_Working data:_

───

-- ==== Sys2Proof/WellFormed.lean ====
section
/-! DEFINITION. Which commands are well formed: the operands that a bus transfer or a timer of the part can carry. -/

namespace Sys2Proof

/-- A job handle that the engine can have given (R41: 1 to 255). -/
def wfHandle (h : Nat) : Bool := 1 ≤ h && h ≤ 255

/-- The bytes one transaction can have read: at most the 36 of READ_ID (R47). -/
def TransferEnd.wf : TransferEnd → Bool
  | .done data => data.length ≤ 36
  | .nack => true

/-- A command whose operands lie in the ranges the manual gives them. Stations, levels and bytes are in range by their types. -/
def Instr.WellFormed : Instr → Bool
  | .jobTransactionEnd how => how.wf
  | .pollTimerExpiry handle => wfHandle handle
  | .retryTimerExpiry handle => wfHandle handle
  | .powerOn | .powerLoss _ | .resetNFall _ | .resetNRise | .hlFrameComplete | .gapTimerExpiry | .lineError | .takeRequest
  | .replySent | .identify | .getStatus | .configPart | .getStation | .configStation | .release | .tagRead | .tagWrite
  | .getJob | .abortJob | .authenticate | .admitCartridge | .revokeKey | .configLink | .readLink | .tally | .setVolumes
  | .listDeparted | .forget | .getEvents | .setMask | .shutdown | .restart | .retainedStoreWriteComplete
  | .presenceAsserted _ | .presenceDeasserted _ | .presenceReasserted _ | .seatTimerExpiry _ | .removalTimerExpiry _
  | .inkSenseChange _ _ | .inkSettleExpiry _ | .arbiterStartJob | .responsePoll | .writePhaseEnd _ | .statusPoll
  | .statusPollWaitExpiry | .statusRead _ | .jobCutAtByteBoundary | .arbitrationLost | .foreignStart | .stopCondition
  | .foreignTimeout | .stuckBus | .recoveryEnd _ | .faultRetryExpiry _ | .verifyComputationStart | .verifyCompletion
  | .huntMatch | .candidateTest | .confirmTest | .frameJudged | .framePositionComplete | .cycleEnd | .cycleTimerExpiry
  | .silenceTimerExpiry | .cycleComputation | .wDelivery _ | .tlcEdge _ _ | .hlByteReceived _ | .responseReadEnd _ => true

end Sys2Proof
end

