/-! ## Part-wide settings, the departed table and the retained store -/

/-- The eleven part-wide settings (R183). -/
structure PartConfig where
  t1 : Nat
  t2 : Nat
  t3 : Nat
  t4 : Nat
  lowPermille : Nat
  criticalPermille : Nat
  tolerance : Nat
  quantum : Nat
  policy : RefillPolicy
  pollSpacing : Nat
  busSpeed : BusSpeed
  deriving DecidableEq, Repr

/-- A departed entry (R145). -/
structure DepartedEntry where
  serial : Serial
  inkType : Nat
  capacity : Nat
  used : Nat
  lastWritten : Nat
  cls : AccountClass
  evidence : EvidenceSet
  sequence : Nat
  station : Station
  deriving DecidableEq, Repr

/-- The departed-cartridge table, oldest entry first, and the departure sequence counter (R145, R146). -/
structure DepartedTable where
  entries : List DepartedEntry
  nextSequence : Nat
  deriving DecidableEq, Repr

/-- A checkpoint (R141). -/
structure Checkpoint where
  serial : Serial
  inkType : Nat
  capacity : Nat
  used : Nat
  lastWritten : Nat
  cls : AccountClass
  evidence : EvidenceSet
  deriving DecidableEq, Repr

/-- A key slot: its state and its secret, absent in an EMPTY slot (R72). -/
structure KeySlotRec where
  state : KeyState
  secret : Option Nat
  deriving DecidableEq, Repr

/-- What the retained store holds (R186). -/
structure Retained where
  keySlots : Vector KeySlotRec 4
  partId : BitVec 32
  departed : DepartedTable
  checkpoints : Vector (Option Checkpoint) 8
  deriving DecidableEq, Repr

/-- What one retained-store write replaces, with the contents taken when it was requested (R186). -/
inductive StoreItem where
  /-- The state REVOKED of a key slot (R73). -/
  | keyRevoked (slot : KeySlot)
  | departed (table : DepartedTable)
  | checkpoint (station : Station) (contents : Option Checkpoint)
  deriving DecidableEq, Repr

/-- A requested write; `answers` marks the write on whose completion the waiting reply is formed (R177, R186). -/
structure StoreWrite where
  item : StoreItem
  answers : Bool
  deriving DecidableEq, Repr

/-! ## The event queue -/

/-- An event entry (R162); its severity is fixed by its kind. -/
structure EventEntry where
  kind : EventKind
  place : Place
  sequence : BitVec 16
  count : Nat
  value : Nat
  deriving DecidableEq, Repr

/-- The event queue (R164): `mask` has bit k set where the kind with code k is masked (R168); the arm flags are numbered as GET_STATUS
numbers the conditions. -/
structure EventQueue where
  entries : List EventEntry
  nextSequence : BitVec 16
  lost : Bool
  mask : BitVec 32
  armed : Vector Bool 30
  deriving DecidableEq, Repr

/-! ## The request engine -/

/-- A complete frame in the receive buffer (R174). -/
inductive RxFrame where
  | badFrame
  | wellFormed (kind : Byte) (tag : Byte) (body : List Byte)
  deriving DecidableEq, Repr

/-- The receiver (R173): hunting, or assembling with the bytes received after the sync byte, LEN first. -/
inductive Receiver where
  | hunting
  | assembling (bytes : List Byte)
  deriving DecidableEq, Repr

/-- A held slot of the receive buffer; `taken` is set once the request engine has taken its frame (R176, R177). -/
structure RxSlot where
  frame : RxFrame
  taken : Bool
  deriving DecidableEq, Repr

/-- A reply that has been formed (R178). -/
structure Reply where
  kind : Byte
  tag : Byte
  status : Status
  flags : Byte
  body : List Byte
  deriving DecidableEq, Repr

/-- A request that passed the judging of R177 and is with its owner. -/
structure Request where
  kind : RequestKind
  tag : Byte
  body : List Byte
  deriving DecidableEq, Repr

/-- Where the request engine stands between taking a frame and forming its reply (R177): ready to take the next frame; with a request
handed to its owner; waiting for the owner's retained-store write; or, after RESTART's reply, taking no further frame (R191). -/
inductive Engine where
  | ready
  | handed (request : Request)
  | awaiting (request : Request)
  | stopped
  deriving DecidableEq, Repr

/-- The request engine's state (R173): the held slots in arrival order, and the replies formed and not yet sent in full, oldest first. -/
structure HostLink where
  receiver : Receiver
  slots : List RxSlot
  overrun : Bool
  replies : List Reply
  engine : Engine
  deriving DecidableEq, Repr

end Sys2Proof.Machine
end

───

Look back at the entries above. Retype the line with "place : Place", the line with "inductive RxFrame where", and all lines in between.

_Task result:_
  place : Place
  sequence : BitVec 16
  count : Nat
  value : Nat
  deriving DecidableEq, Repr

/-- The event queue (R164): `mask` has bit k set where the kind with code k is masked (R168); the arm flags are numbered as GET_STATUS
numbers the conditions. -/
structure EventQueue where
  entries : List EventEntry
  nextSequence : BitVec 16
  lost : Bool
  mask : BitVec 32
  armed : Vector Bool 30
  deriving DecidableEq, Repr

/-! ## The request engine -/

/-- A complete frame in the receive buffer (R174). -/
inductive RxFrame where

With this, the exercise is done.